* **Activity**
Every line in the records below with the string "data" is to be copied out.

* **Supplied material**
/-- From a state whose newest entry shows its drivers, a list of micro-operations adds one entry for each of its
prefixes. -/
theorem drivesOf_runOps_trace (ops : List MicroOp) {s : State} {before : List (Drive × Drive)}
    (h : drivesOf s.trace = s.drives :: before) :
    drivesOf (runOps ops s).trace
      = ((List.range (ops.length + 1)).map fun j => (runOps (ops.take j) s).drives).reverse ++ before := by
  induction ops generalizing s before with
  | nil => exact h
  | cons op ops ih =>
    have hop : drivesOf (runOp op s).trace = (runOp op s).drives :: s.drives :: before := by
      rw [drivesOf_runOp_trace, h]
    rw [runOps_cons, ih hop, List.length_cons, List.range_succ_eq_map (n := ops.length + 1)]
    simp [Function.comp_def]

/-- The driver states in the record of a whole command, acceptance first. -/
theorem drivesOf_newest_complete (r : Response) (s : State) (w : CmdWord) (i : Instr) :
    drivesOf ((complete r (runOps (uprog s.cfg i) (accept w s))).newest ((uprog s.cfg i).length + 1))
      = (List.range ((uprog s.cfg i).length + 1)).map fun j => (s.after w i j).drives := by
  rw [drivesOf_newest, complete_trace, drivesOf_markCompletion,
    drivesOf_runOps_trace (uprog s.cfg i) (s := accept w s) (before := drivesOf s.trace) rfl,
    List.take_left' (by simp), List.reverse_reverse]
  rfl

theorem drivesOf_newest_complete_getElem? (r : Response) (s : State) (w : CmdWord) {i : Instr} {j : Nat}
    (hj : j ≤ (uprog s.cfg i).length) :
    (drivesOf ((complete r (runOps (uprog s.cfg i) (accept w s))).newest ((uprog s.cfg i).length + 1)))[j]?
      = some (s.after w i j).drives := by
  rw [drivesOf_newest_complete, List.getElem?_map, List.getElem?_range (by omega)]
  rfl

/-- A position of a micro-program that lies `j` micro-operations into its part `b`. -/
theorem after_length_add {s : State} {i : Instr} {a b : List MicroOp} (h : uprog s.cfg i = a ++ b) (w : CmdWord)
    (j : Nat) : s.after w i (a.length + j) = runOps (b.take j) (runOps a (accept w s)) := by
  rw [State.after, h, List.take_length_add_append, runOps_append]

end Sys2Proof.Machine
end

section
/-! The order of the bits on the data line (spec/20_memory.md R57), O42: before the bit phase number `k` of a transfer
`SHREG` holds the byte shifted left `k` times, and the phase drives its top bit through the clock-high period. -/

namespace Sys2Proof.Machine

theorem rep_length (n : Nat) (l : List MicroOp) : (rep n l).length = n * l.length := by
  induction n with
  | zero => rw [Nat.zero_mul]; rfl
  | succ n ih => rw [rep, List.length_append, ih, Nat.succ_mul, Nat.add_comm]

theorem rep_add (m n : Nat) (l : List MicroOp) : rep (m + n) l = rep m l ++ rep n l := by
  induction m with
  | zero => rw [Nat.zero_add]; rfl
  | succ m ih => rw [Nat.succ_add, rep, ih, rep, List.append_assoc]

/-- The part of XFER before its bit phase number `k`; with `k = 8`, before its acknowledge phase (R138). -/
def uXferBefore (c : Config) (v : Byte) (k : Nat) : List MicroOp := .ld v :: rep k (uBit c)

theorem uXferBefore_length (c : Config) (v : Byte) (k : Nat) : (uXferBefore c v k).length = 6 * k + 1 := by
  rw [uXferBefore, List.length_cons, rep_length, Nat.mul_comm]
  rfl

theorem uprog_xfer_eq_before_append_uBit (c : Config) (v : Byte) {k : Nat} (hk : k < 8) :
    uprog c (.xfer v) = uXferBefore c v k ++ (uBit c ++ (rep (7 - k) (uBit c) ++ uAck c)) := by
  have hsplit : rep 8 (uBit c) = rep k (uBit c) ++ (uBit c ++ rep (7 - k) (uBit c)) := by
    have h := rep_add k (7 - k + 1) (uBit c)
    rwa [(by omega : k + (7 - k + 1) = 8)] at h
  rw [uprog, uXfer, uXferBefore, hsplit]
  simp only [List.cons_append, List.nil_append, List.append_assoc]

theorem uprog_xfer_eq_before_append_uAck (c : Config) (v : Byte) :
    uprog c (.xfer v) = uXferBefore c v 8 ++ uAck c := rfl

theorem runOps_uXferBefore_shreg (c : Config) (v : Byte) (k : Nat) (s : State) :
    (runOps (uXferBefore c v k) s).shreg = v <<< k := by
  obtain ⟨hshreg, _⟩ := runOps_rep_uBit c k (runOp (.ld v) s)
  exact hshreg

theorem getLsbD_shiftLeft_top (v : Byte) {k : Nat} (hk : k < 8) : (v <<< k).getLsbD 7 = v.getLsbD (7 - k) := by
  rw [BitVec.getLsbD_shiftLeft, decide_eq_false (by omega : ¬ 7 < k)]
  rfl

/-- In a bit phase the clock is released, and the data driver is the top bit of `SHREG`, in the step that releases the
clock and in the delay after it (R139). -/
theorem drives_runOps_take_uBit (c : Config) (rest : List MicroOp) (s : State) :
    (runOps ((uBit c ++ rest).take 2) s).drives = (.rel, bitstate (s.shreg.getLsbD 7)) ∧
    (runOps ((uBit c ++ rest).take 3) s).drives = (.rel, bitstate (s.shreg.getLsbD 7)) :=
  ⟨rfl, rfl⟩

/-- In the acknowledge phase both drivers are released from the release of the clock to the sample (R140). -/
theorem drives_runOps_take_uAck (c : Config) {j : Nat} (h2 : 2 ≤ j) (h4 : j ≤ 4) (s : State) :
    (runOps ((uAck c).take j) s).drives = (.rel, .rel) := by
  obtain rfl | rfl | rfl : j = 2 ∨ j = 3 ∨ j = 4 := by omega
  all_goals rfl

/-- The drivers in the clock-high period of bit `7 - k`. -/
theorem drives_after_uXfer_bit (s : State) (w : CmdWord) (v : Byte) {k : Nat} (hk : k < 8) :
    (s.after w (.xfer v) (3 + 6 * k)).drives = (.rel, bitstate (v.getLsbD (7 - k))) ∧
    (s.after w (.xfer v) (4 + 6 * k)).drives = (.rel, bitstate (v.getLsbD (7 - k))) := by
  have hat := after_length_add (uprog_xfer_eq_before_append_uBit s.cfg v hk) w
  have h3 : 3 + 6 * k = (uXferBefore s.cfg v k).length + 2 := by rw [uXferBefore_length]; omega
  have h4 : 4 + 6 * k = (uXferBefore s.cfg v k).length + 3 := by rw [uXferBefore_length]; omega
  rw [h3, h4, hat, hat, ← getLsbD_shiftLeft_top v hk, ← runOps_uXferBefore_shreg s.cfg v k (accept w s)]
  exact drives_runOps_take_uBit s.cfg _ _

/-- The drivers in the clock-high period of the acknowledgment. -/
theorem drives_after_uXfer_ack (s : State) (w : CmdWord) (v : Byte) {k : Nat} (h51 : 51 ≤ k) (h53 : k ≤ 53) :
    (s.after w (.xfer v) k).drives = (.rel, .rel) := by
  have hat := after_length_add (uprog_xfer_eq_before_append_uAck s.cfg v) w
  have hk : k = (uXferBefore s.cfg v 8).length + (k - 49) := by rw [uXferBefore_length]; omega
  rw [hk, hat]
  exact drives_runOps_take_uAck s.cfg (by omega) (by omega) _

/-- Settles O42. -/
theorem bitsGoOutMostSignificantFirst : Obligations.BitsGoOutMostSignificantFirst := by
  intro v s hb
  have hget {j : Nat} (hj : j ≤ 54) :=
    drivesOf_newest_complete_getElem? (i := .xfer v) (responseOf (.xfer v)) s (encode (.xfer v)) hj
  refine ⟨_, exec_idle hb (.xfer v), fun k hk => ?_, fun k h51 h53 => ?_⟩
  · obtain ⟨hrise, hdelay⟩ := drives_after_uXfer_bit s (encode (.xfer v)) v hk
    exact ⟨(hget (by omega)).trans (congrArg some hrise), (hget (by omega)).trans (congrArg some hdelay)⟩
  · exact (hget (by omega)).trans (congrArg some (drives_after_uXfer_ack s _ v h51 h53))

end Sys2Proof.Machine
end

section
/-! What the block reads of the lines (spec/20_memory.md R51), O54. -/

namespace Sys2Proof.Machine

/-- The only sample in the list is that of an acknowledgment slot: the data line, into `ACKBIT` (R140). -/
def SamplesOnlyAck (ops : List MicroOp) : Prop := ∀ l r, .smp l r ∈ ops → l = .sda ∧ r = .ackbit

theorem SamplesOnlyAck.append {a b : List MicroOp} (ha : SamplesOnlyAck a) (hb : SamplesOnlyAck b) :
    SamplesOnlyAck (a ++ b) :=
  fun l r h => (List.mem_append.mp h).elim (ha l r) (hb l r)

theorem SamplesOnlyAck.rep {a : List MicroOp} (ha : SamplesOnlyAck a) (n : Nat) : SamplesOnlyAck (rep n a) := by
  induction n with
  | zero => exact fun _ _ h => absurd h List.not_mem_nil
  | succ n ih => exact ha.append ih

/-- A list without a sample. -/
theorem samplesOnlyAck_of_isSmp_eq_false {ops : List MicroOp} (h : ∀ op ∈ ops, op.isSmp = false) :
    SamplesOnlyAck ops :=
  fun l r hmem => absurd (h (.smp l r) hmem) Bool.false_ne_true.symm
---
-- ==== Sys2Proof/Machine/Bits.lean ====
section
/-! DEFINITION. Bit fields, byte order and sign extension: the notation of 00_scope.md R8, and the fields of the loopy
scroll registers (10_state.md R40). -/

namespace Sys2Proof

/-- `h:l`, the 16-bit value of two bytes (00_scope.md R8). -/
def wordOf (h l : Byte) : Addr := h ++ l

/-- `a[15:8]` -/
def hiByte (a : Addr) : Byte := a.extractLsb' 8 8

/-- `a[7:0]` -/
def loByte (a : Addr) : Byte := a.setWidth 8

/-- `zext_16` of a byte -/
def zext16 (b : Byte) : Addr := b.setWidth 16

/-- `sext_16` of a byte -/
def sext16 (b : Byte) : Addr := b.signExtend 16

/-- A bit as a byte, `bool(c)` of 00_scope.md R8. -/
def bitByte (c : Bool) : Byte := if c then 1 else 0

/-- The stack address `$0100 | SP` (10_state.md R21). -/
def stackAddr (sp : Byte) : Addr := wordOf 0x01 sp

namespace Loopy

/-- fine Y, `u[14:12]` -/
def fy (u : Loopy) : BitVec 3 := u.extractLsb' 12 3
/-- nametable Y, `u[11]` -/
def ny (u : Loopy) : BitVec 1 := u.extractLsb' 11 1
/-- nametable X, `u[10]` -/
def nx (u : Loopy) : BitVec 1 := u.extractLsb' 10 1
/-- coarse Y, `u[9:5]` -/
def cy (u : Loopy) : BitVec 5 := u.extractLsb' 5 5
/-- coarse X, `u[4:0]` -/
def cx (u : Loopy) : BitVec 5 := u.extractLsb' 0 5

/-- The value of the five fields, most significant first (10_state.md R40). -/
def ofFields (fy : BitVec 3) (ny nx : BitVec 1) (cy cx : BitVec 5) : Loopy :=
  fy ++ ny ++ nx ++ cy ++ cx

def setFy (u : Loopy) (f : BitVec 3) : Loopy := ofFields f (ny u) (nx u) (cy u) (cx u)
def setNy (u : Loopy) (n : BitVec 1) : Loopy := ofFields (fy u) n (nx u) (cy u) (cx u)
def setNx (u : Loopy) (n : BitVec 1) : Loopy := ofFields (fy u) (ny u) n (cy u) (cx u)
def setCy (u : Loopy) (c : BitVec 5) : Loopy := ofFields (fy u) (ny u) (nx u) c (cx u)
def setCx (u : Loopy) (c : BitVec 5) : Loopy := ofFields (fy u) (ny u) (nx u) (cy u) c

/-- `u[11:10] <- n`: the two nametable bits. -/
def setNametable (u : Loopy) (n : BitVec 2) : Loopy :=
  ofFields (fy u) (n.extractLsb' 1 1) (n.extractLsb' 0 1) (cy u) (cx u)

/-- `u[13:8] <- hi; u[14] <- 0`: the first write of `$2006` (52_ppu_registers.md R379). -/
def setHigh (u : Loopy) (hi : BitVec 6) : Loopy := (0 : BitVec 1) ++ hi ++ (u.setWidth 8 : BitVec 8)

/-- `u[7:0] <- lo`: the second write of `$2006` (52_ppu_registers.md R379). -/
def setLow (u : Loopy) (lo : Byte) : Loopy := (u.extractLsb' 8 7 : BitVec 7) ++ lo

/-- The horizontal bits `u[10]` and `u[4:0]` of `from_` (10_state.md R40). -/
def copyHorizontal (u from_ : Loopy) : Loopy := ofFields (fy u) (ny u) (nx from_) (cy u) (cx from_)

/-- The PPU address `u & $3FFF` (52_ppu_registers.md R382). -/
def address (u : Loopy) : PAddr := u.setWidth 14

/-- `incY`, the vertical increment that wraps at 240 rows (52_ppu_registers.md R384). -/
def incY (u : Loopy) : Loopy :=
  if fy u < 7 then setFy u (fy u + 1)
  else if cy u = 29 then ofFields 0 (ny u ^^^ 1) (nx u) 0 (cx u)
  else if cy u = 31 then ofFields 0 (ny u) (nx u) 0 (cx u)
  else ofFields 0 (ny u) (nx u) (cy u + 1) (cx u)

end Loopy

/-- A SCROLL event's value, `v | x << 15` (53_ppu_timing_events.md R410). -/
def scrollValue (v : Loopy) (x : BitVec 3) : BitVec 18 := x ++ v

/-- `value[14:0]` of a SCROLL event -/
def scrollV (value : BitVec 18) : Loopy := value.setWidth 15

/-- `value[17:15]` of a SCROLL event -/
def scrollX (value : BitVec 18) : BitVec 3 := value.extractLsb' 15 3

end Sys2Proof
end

* **Exercise output**
/-! The order of the bits on the data line (spec/20_memory.md R57), O42: before the bit phase number `k` of a transfer
/-- In a bit phase the clock is released, and the data driver is the top bit of `SHREG`, in the step that releases the
/-- The only sample in the list is that of an acknowledgment slot: the data line, into `ACKBIT` (R140). -/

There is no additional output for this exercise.